Dataset excerpts:
---

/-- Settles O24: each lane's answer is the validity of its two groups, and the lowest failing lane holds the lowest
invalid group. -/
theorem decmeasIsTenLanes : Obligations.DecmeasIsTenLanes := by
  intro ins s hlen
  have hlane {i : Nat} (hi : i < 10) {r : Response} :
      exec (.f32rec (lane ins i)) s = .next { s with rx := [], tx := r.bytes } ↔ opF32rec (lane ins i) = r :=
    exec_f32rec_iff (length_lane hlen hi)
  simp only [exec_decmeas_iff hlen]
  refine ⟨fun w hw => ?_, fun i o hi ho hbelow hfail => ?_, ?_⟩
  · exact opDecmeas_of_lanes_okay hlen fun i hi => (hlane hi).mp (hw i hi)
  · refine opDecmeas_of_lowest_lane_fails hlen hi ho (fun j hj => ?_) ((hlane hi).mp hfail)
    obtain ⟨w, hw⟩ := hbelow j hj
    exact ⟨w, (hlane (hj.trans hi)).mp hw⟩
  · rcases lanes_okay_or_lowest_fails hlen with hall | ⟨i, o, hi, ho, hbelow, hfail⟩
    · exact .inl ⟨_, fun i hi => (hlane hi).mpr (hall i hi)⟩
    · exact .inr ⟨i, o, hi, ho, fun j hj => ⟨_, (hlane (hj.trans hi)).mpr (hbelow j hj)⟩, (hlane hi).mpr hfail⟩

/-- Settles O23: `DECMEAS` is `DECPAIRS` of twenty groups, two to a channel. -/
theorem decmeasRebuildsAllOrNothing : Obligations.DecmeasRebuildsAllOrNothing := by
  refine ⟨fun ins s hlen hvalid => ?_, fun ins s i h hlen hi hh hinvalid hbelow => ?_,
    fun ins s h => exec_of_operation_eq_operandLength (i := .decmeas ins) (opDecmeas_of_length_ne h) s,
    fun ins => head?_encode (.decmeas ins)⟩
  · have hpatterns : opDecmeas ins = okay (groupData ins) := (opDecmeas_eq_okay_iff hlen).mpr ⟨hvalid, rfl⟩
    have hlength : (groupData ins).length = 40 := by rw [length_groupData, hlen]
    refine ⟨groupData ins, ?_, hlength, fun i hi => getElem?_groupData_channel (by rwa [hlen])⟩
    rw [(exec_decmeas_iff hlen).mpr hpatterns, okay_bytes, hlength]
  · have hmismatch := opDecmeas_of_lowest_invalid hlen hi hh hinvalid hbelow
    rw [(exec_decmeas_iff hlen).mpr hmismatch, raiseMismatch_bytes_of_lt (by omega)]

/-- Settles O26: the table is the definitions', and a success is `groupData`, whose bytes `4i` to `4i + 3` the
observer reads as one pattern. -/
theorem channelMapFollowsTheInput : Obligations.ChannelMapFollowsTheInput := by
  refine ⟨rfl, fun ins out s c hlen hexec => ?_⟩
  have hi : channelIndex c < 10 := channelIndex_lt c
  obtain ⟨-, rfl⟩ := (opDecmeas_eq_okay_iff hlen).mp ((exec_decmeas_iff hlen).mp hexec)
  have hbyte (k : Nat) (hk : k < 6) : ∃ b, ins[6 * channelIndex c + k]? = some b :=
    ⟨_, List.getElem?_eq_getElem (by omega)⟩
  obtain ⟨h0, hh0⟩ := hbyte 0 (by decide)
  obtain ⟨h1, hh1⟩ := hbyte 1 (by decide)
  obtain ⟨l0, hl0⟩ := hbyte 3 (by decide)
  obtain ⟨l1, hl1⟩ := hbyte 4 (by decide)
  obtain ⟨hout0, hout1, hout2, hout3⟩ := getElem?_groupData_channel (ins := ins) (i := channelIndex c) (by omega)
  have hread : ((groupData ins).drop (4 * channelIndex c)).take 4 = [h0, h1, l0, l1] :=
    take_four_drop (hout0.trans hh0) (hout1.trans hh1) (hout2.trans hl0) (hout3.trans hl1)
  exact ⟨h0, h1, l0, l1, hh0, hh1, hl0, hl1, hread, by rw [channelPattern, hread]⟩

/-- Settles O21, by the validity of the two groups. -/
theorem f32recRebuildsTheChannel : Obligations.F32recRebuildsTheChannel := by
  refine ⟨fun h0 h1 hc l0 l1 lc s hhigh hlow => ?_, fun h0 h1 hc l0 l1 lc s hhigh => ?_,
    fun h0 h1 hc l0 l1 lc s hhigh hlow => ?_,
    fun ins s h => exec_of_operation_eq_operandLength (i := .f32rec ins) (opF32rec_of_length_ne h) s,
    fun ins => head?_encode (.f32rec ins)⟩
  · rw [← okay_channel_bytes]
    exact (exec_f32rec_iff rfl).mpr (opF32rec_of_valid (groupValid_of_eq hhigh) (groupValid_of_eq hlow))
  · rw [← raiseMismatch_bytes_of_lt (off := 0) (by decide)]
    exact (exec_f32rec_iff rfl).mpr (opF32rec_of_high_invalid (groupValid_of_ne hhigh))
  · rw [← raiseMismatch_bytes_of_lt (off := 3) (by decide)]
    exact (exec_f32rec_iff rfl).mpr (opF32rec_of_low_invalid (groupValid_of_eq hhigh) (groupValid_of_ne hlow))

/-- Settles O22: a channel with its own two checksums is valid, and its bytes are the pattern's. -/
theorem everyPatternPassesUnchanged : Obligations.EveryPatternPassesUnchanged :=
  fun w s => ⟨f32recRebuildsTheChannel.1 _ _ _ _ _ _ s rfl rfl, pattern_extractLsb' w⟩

---

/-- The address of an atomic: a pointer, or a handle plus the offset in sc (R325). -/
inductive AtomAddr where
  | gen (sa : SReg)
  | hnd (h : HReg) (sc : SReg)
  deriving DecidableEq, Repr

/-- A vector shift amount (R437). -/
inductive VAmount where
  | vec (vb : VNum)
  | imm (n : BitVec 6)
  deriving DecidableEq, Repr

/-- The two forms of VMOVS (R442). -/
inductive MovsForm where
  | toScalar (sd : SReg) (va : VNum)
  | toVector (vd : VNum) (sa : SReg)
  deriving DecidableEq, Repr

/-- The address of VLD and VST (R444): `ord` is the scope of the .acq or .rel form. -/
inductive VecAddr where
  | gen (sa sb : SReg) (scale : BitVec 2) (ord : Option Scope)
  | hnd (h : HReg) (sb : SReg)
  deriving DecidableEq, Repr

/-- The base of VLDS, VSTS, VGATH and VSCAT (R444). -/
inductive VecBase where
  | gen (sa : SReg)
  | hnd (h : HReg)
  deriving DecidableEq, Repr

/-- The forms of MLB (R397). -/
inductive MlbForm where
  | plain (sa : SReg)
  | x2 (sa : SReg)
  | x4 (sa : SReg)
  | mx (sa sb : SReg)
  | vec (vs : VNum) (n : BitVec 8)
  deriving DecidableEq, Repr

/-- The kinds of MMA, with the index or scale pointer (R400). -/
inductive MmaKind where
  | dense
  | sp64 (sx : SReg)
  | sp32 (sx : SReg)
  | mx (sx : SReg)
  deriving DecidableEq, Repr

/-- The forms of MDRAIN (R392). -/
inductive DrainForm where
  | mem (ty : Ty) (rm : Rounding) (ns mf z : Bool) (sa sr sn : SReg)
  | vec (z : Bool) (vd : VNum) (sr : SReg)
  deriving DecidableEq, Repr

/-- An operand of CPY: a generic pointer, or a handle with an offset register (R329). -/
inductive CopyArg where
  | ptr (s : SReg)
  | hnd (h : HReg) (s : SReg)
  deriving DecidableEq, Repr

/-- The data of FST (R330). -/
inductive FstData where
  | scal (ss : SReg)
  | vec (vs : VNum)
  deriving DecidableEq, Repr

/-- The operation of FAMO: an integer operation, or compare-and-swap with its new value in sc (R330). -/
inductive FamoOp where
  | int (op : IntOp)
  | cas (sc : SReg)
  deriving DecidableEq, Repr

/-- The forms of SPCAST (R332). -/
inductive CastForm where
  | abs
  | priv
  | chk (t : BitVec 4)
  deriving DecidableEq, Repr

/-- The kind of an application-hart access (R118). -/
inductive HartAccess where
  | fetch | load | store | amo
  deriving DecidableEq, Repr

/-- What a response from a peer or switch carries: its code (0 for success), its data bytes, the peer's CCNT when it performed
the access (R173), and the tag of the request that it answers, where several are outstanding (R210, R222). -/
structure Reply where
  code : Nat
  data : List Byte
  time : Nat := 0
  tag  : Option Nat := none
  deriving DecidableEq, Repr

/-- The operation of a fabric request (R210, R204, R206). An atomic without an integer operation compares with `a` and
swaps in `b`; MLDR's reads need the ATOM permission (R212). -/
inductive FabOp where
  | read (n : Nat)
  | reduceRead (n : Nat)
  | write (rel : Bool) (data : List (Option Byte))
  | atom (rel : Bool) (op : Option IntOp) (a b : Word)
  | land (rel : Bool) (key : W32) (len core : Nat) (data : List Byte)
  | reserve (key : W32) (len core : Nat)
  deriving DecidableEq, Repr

---

Exercise objective: Please give back exactly the lines of this listing beginning at the line with "refine ⟨fun ins" and ending with the line with "fun ins s h => exec_of_operation_eq_operandLength (i := .f32rec", both included, and nothing else.

Final answer:
  refine ⟨fun ins s hlen hvalid => ?_, fun ins s i h hlen hi hh hinvalid hbelow => ?_,
    fun ins s h => exec_of_operation_eq_operandLength (i := .decmeas ins) (opDecmeas_of_length_ne h) s,
    fun ins => head?_encode (.decmeas ins)⟩
  · have hpatterns : opDecmeas ins = okay (groupData ins) := (opDecmeas_eq_okay_iff hlen).mpr ⟨hvalid, rfl⟩
    have hlength : (groupData ins).length = 40 := by rw [length_groupData, hlen]
    refine ⟨groupData ins, ?_, hlength, fun i hi => getElem?_groupData_channel (by rwa [hlen])⟩
    rw [(exec_decmeas_iff hlen).mpr hpatterns, okay_bytes, hlength]
  · have hmismatch := opDecmeas_of_lowest_invalid hlen hi hh hinvalid hbelow
    rw [(exec_decmeas_iff hlen).mpr hmismatch, raiseMismatch_bytes_of_lt (by omega)]

/-- Settles O26: the table is the definitions', and a success is `groupData`, whose bytes `4i` to `4i + 3` the
observer reads as one pattern. -/
theorem channelMapFollowsTheInput : Obligations.ChannelMapFollowsTheInput := by
  refine ⟨rfl, fun ins out s c hlen hexec => ?_⟩
  have hi : channelIndex c < 10 := channelIndex_lt c
  obtain ⟨-, rfl⟩ := (opDecmeas_eq_okay_iff hlen).mp ((exec_decmeas_iff hlen).mp hexec)
  have hbyte (k : Nat) (hk : k < 6) : ∃ b, ins[6 * channelIndex c + k]? = some b :=
    ⟨_, List.getElem?_eq_getElem (by omega)⟩
  obtain ⟨h0, hh0⟩ := hbyte 0 (by decide)
  obtain ⟨h1, hh1⟩ := hbyte 1 (by decide)
  obtain ⟨l0, hl0⟩ := hbyte 3 (by decide)
  obtain ⟨l1, hl1⟩ := hbyte 4 (by decide)
  obtain ⟨hout0, hout1, hout2, hout3⟩ := getElem?_groupData_channel (ins := ins) (i := channelIndex c) (by omega)
  have hread : ((groupData ins).drop (4 * channelIndex c)).take 4 = [h0, h1, l0, l1] :=
    take_four_drop (hout0.trans hh0) (hout1.trans hh1) (hout2.trans hl0) (hout3.trans hl1)
  exact ⟨h0, h1, l0, l1, hh0, hh1, hl0, hl1, hread, by rw [channelPattern, hread]⟩

/-- Settles O21, by the validity of the two groups. -/
theorem f32recRebuildsTheChannel : Obligations.F32recRebuildsTheChannel := by
  refine ⟨fun h0 h1 hc l0 l1 lc s hhigh hlow => ?_, fun h0 h1 hc l0 l1 lc s hhigh => ?_,
    fun h0 h1 hc l0 l1 lc s hhigh hlow => ?_,
    fun ins s h => exec_of_operation_eq_operandLength (i := .f32rec ins) (opF32rec_of_length_ne h) s,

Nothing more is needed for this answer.